La gente quiso explicarse el motivo comentando que, durante uno de los tantos extravíos de Pinino en el laberinto de los amores casuales que se iban para siempre con el agua y el jabón, Isabel había asistido a la ronda en tomo a una fogata en la ribera del río. El firmamento, cuajado de diminutas estrellas de luz débil y agonizante, le pareció un profundo abismo capaz de engullir su pena de amor. Mientras la nostálgica guitarra pasaba de la mano sabia de un cantor a la del otro, ella abrió los ojos a esa oscuridad atrayente y le pidió en susurros que le regalara la resignación, o el consuelo y hasta el alivio definitivo para sobrevivir a las lacerantes andanzas de su hombre.
Nunca se encontró al necesario testigo que corroborara el chisme, ni tampoco nadie fue capaz de identificar al posible hombre que, suavemente, limpiara de lágrimas sus mejillas. El cuento de aquella noche de encanto se fue de boca en boca ganando realidad y muy pronto ya pareció una historia sucedida de verdad.
Al paso del tiempo la conoció Pinino Iturri.
La pelota se convirtió en una pepa de mango y resbalaba sin cesar. A los jugadores les pasaba que se iban de bruces en los charcos, o sentados en la menor pirueta, debido a la lluvia torrencial y sin visos de detenerse. Pero el árbitro del cotejo consideró que debía llegarse al final si quería cobrar la paga completa sin discusiones.
El partido continuó pese a que la pelota desaparecía detrás del agua tupida por mil velos. También los jugadores.
Salvo la visible sombra quieta en la línea de banda.
Pinino no reaccionó cuando por fin el cuento quedó completo aunque siempre sin nombres ni referencias. Isabel lloraba motivada por la letra tan triste de las canciones y por la pequeñez que sintió mirando la profundidad de la negrura, y una mano solícita le limpió las lágrimas del rostro. Eso era lo que se decía y nada más.
La vida insistió juntándolos pese a tantísima aventura de Pinino y el cuento ganando volumen. Además de desaparecer en la bulliciosa Yacuiba, lo hizo en el caserío de ensueño de Palos Blancos y en la noble Sanandita, y poco faltó para el inverosímil salto a la vieja Europa fría de la mano de una sueca transparente, de uñas comidas hasta la cutícula, de rodillas rojas y ojos transparentes, propio de los locos, que conoció en el pueblo histórico de Villa Montes.

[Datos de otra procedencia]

/-- A block that passes its check ends inside the space (R56). -/
theorem checkBlock_inside {base count : Nat} (hpos : 0 < count) (h : checkBlock base count = .ok ()) :
    base + count ≤ memorySize := by
  unfold checkBlock at h
  unfold memorySize
  split at h
  · omega
  · cases h

/-- A store whose check covers its bytes has its effect or faults (R163, R164). -/
theorem guarded_store_hasEffect {i : Instr} (hi : (∃ x, i = .ldB x) ∨ ∃ x, i = .ldMemVx x) (s : State)
    {bytes : List Byte} {count : Nat} (hlen : bytes.length = count) (hpos : 0 < count) :
    HasEffect i s (guarded i (checkBlock s.base count) s (s.storeAtI bytes)) :=
  guarded_hasEffect fun hc => .store hi bytes (hlen ▸ checkBlock_inside hpos hc)

theorem skipOnKey_hasEffect (i : Instr) (x : Reg) (whenDown : Bool) (s : State) :
    HasEffect i s (skipOnKey i x whenDown s) := by
  unfold skipOnKey
  split
  · exact raise_hasEffect i _ s
  · exact (BodyEffect.skipIf i s _).hasEffect

/-- A 12-bit target keeps its value as a PC (R72). -/
theorem addrWord_toNat (nnn : Addr) : (addrWord nnn).toNat = nnn.toNat := by
  have := nnn.isLt
  simp [addrWord]
  omega

/-- The largest target of `JP V0, addr` is 0xFFF + 0xFF (R117). -/
theorem jpV0_target_le (nnn : Addr) (s : State) : (addrWord nnn + regWord s 0).toNat ≤ 0x10FE := by
  have hn := nnn.isLt
  have hb := (s.reg 0).isLt
  rw [BitVec.toNat_add, addrWord_toNat, regWord, BitVec.toNat_setWidth]
  omega

theorem execJp_hasEffect (nnn : Addr) (s : State) : HasEffect (.jp nnn) s (execJp nnn s) := by
  refine (BodyEffect.jump (.inr (.inr (.inr ?_)))).hasEffect
  rw [addrWord_toNat]
  omega

theorem execCall_hasEffect (nnn : Addr) (s : State) : HasEffect (.call nnn) s (execCall nnn s) := by
  unfold execCall
  by_cases hsp : s.sp.val < 16
  · rw [State.push_of_lt hsp]
    exact (BodyEffect.call nnn hsp).hasEffect
  · rw [State.push_full (by omega)]
    exact raise_hasEffect _ _ s

theorem execRet_hasEffect (s : State) : HasEffect .ret s (execRet s) := by
  unfold execRet
  by_cases hsp : 0 < s.sp.val
  · rw [State.pop_of_pos hsp]
    exact (BodyEffect.ret hsp).hasEffect
  · rw [State.pop_empty (by omega)]
    exact raise_hasEffect _ _ s

theorem execLdVxK_hasEffect (x : Reg) (s : State) : HasEffect (.ldVxK x) s (execLdVxK x s) := by
  unfold execLdVxK
  split
  · exact (BodyEffect.setReg (by simp [regsWritten]) _ _ _).hasEffect
  · exact (BodyEffect.jump (.inl rfl)).hasEffect

/-- Every body answers a next state, and `BodyEffect` says which (R93, R97). -/
theorem exec_hasEffect (i : Instr) (s : State) : HasEffect i s (exec i s) := by
  cases i with
  | cls => exact (BodyEffect.registers s.v Display.blank s.draws fun _ _ => rfl).hasEffect
  | ret => exact execRet_hasEffect s
  | jp nnn => exact execJp_hasEffect nnn s
  | call nnn => exact execCall_hasEffect nnn s
  | seByte | sneByte | seReg | sneReg => exact (BodyEffect.skipIf _ s _).hasEffect
  | ldByte | addByte | ldReg | orReg | andReg | xorReg | rnd | ldVxDt =>
    exact (BodyEffect.setReg (List.mem_singleton_self _) _ _ _).hasEffect
  | addReg | sub | shr | subn | shl => exact (BodyEffect.setResultAndFlag rfl _ _).hasEffect
  | ldI nnn => exact (BodyEffect.index (.inl ⟨nnn, rfl⟩) _).hasEffect
  | addI x => exact (BodyEffect.index (.inr (.inl ⟨x, rfl⟩)) _).hasEffect
  | ldF x => exact (BodyEffect.index (.inr (.inr ⟨x, rfl⟩)) _).hasEffect
  | jpV0 nnn => exact (BodyEffect.jump (.inr (.inr (.inr (jpV0_target_le nnn s))))).hasEffect
  | drw => exact guarded_hasEffect fun _ => .setReg (List.mem_singleton_self _) _ _ _
  | skp | sknp => exact skipOnKey_hasEffect _ _ _ s
  | ldVxK x => exact execLdVxK_hasEffect x s
  | ldDtVx x => exact (BodyEffect.delay x _).hasEffect
  | ldStVx x => exact (BodyEffect.sound x _).hasEffect
  | ldB x => exact guarded_store_hasEffect (.inl ⟨x, rfl⟩) s rfl (by omega)
  | ldMemVx x =>
    exact guarded_store_hasEffect (.inr ⟨x, rfl⟩) s (by rw [List.length_map, regsUpTo_length]) (by omega)
  | ldVxMem x => exact guarded_hasEffect fun _ => .loadFromI s x

/-- The state that a body answers with is one of `BodyEffect`. -/
theorem exec_effect {i : Instr} {s t : State} (h : exec i s = .next t) : BodyEffect s i t := by
  obtain ⟨t', ht', heff⟩ := exec_hasEffect i s
  rw [h] at ht'
  cases ht'
  exact heff

/-- What a step of a running block leaves (R90): a fault with PC at the instruction, the logged no-op of an UNKNOWN
word, or what the body of the fetched instruction leaves. -/
theorem engineStep_cases {p : Parameters} {s t : State} (hrun : s.status = .running) (h : engineStep p s = .next t) :
    (∃ cause op, t = takeFault cause s.pc op s) ∨
      ∃ op, fetch p s = .ok op ∧
        (t = { s.advance with diag := s.diag ++ [{ pc0 := s.pc, op := op }] } ∨
          ∃ i, decodeWord op = some i ∧ BodyEffect s.advance i t) := by
  rw [engineStep_running hrun] at h
  split at h
  case h_1 cause _ =>
    cases h
    exact .inl ⟨cause, none, rfl⟩
  case h_2 op hf =>
    split at h
    case h_1 i hd => exact .inr ⟨op, hf, .inr ⟨i, hd, exec_effect h⟩⟩
    case h_2 =>
      obtain rfl := Host.Outcome.next.inj h
      cases hp : p.strictConformance with
      | true =>
        rw [execUnknown_strict hp, State.advance_pc0]
        exact .inl ⟨.unknownOpcode, some op, rfl⟩
      | false =>
        rw [execUnknown_lenient hp, State.advance_pc0]
        exact .inr ⟨op, hf, .inl rfl⟩

end Sys2Proof.Machine
end

section
/-! PROOFS. Who writes what (spec/10_state.md R22-R31, spec/20_memory.md R50). -/

namespace Sys2Proof.Machine

/-- The general registers outside the table of R22 keep their values. -/
theorem BodyEffect.reg_unchanged {i : Instr} {s t : State} (h : BodyEffect s i t) {r : Reg} (hr : r ∉ regsWritten i) :
    t.v[r.val] = s.v[r.val] := by
  cases h with
  | registers v disp draws hv => exact hv r hr
  | _ => rfl

theorem BodyEffect.index_writers {i : Instr} {s t : State} (h : BodyEffect s i t) (hne : t.i ≠ s.i) :
    (∃ nnn, i = .ldI nnn) ∨ (∃ x, i = .addI x) ∨ ∃ x, i = .ldF x := by
  cases h with
  | index hi => exact hi
  | _ => exact absurd rfl hne

theorem BodyEffect.stack_writers {i : Instr} {s t : State} (h : BodyEffect s i t) (hne : t.stack ≠ s.stack) :
    ∃ nnn, i = .call nnn := by
  cases h with
  | call nnn => exact ⟨nnn, rfl⟩
  | _ => exact absurd rfl hne

theorem BodyEffect.sp_writers {i : Instr} {s t : State} (h : BodyEffect s i t) (hne : t.sp ≠ s.sp) :
    i = .ret ∨ ∃ nnn, i = .call nnn := by
  cases h with
  | ret => exact .inl rfl
  | call nnn => exact .inr ⟨nnn, rfl⟩
  | _ => exact absurd rfl hne

theorem BodyEffect.dt_writers {i : Instr} {s t : State} (h : BodyEffect s i t) (hne : t.dt ≠ s.dt) :
    ∃ x, i = .ldDtVx x := by
  cases h with
  | delay x => exact ⟨x, rfl⟩
  | _ => exact absurd rfl hne

theorem BodyEffect.st_writers {i : Instr} {s t : State} (h : BodyEffect s i t) (hne : t.st ≠ s.st) :
    ∃ x, i = .ldStVx x := by
  cases h with
  | sound x => exact ⟨x, rfl⟩
  | _ => exact absurd rfl hne

theorem BodyEffect.mem_writers {i : Instr} {s t : State} (h : BodyEffect s i t) (hne : t.mem ≠ s.mem) :
    (∃ x, i = .ldB x) ∨ ∃ x, i = .ldMemVx x := by
  cases h with
  | store hi => exact hi
  | _ => exact absurd rfl hne

/-- No body writes the latch, the key writes to come or the events (R31, R38). -/
theorem BodyEffect.ports_unchanged {i : Instr} {s t : State} (h : BodyEffect s i t) :
    t.key = s.key ∧ t.keyInput = s.keyInput ∧ t.diag = s.diag := by
  cases h <;> exact ⟨rfl, rfl, rfl⟩

/-- Settles O58: the registers are written by one shape of effect only, inside the instruction's list. -/
theorem registersWrittenAreThoseOfTheTable : Obligations.RegistersWrittenAreThoseOfTheTable :=
  fun _ _ _ _ h hr => (exec_effect h).reg_unchanged hr

/-- Settles O59, one writer lemma for each part of the state. -/
theorem specialRegistersHaveTheirOwnWriters : Obligations.SpecialRegistersHaveTheirOwnWriters := by
  intro i s t h
  have heff := exec_effect h
  exact ⟨heff.index_writers, heff.stack_writers, heff.sp_writers, heff.dt_writers, heff.st_writers, heff.mem_writers,
    heff.ports_unchanged⟩

/-- Settles O21: neither a fault, nor the no-op of an UNKNOWN word, nor a body writes the latch. -/
theorem engineNeverWritesTheKeyLatch : Obligations.EngineNeverWritesTheKeyLatch := by
  intro p s t h
  cases hst : s.status with
  | halted f =>
    rw [engineStep_halted hst] at h
    cases h
    exact ⟨rfl, rfl⟩
  | running =>
    obtain ⟨cause, op, rfl⟩ | ⟨op, -, rfl | ⟨i, -, heff⟩⟩ := engineStep_cases hst h
    · exact ⟨rfl, rfl⟩
    · exact ⟨rfl, rfl⟩
    · obtain ⟨hkey, hinput, -⟩ := heff.ports_unchanged
      exact ⟨hkey, hinput⟩

end Sys2Proof.Machine
end

section
/-! PROOFS. The machine invariant (spec/10_state.md R25-R27, spec/20_memory.md R51, spec/60_exceptions.md R220). -/

namespace Sys2Proof.Machine

/-- The invariant reads five fields of the state. -/
theorem Inv.congr {s t : State} (h : Inv s) (hmem : t.mem = s.mem) (hsp : t.sp = s.sp) (hstack : t.stack = s.stack)
    (hpc : t.pc = s.pc) (hstatus : t.status = s.status) : Inv t := by
  unfold Inv ReturnAddressesLegal at h ⊢
  rw [hmem, hsp, hstack, hpc, hstatus]
  exact h

/-- While the block runs, the clause on the fault record is empty. -/
theorem Inv.of_running {s : State} (hrun : s.status = .running) (hmem : s.mem.wf = true)
    (hstack : ReturnAddressesLegal s) (hpc : s.pc.toNat ≤ 0x10FE) : Inv s :=
  ⟨hmem, hstack, hpc, fun f hf => by simp [hrun] at hf⟩

/-- A fault at the instruction keeps the invariant: STATUS alone changes (R220). -/
theorem Inv.takeFault {s : State} (h : Inv s) (cause : FaultCause) (op : Option Word) :
    Inv (takeFault cause s.pc op s) := by
  obtain ⟨hmem, hstack, hpc, -⟩ := h
  refine ⟨hmem, hstack, hpc, fun f hf => ?_⟩
  cases hf
  rfl

/-- A push of an even address at most 0x1000 keeps the return addresses legal (R26). -/
theorem ReturnAddressesLegal.push {s : State} (h : ReturnAddressesLegal s) {w : Word}
    (hw : w.toNat % 2 = 0 ∧ w.toNat ≤ 0x1000) (hsp : s.sp.val < 16) (pc : Word) :
    ReturnAddressesLegal { s with stack := s.stack.set s.sp.val w, sp := ⟨s.sp.val + 1, by omega⟩, pc := pc } := by
  intro j hj
  by_cases hj' : j.val = s.sp.val
  · simpa [hj'] using hw
  · simp only [Vector.getElem_set_ne hsp j.isLt (Ne.symm hj')]
    exact h j (by simp only at hj; omega)

/-- A pop leaves fewer return addresses in use (R26). -/
theorem ReturnAddressesLegal.pop {s : State} (h : ReturnAddressesLegal s) (pc : Word) :
    ReturnAddressesLegal { s with sp := ⟨s.sp.val - 1, by omega⟩, pc := pc } :=
  fun j hj => h j (by simp only at hj; omega)

/-- Two more on a PC that does not wrap. -/
theorem toNat_add_two {w : Word} (h : w.toNat + 2 < 0x10000) : (w + 2).toNat = w.toNat + 2 := by
  rw [BitVec.toNat_add]
  exact Nat.mod_eq_of_lt h

/-- The advance past a fetched instruction moves PC by 2, with no wrap (R92). -/
theorem State.advance_pc_toNat {s : State} (hpc : s.pc.toNat + 1 ≤ 0xFFF) :
    s.advance.pc.toNat = s.pc.toNat + 2 :=
  toNat_add_two (by omega)

/-- From where an instruction was fetched, every target of a body is at most 0x10FE (R25). -/
theorem PcTarget.le {s : State} {w : Word} (h : PcTarget s.advance w) (hpc : s.pc.toNat + 1 ≤ 0xFFF) :
    w.toNat ≤ 0x10FE := by
  have hadv := State.advance_pc_toNat hpc
  obtain rfl | rfl | rfl | h := h
  · rw [State.advance_pc, BitVec.add_sub_cancel]
    omega
  · omega
  · rw [toNat_add_two (by omega)]
    omega
  · exact h

/-- The body of an instruction fetched at an even address keeps the invariant. -/
theorem BodyEffect.inv {i : Instr} {s t : State} (hrun : s.status = .running) (hs : Inv s)
    (hpc : s.pc.toNat + 1 ≤ 0xFFF) (heven : s.pc.toNat % 2 = 0) (h : BodyEffect s.advance i t) : Inv t := by
  have ⟨hmem, hstack, _, _⟩ := hs
  have hadv := State.advance_pc_toNat hpc
  have hnext : s.advance.pc.toNat ≤ 0x10FE := by omega
  cases h with
  | fault c =>
    have hfault : faulted i c s.advance = takeFault c s.pc (some (encode i)) s := by
      rw [← State.advance_pc0]
      rfl
    rw [hfault]
    exact hs.takeFault c _
  | registers | index | delay | sound => exact .of_running hrun hmem hstack hnext
  | jump hw => exact .of_running hrun hmem hstack (hw.le hpc)
  | call nnn hsp =>
    have hret : s.advance.pc.toNat % 2 = 0 ∧ s.advance.pc.toNat ≤ 0x1000 := by omega
    refine .of_running hrun hmem (ReturnAddressesLegal.push (s := s.advance) hstack hret hsp _) ?_
    rw [addrWord_toNat]
    omega
  | ret hsp =>
    obtain ⟨-, htop⟩ := hstack ⟨s.sp.val - 1, by omega⟩ (Nat.sub_one_lt_of_lt hsp)
    exact .of_running hrun hmem (ReturnAddressesLegal.pop (s := s.advance) hstack _) (htop.trans (by decide))
  | store _ bytes hb => exact .of_running hrun (Memory.wf_writeBytes hmem hb) hstack hnext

De todas esas aventuras volvió para reunirse con Isabel. Y así nació el pequeño Joaquín, y la preciosa Laura y por último Raquel. La vida se fue organizando en la pequeña casa de barro y paja que alquilaron detrás de la iglesia con vista al monte espectacular. Las mañanas se anunciaban siempre con cotorreo ensordecedor de los loros mimetizados en tanta fronda tupida, y los canarios se encargaban de amenizar la media mañana y el atardecer. Desde ese mirador sin igual observaban correr apuradas las aguas coloradas del río, los brincos de los peces plateados, el apuro del zorro en su curioso afán de beber sin mojarse las patas, las víboras al sol, alguna vez una liebre de ojos adolescentes coronada de mariposas blancas o el águila de penacho aristocrático rumbo a la lejana cordillera de Los Andes.
Una casa de ensueño que hacía olvidar la pobreza imperante en los rincones y en los bolsillos.
A veces sucedía que la lluvia se quedaba sobre el monte, bañando las zarzamoras, logrando que brillaran las criptas de las sandías, y parecía que hubiera sido suficiente con estirar la mano, salvando esos pocos metros de abismo irremediable, para recibir la caricia tibia de su agua transparente.
Muchas veces se miraron a los ojos con el sol asomando tímidamente la cumbre feroz de la colina.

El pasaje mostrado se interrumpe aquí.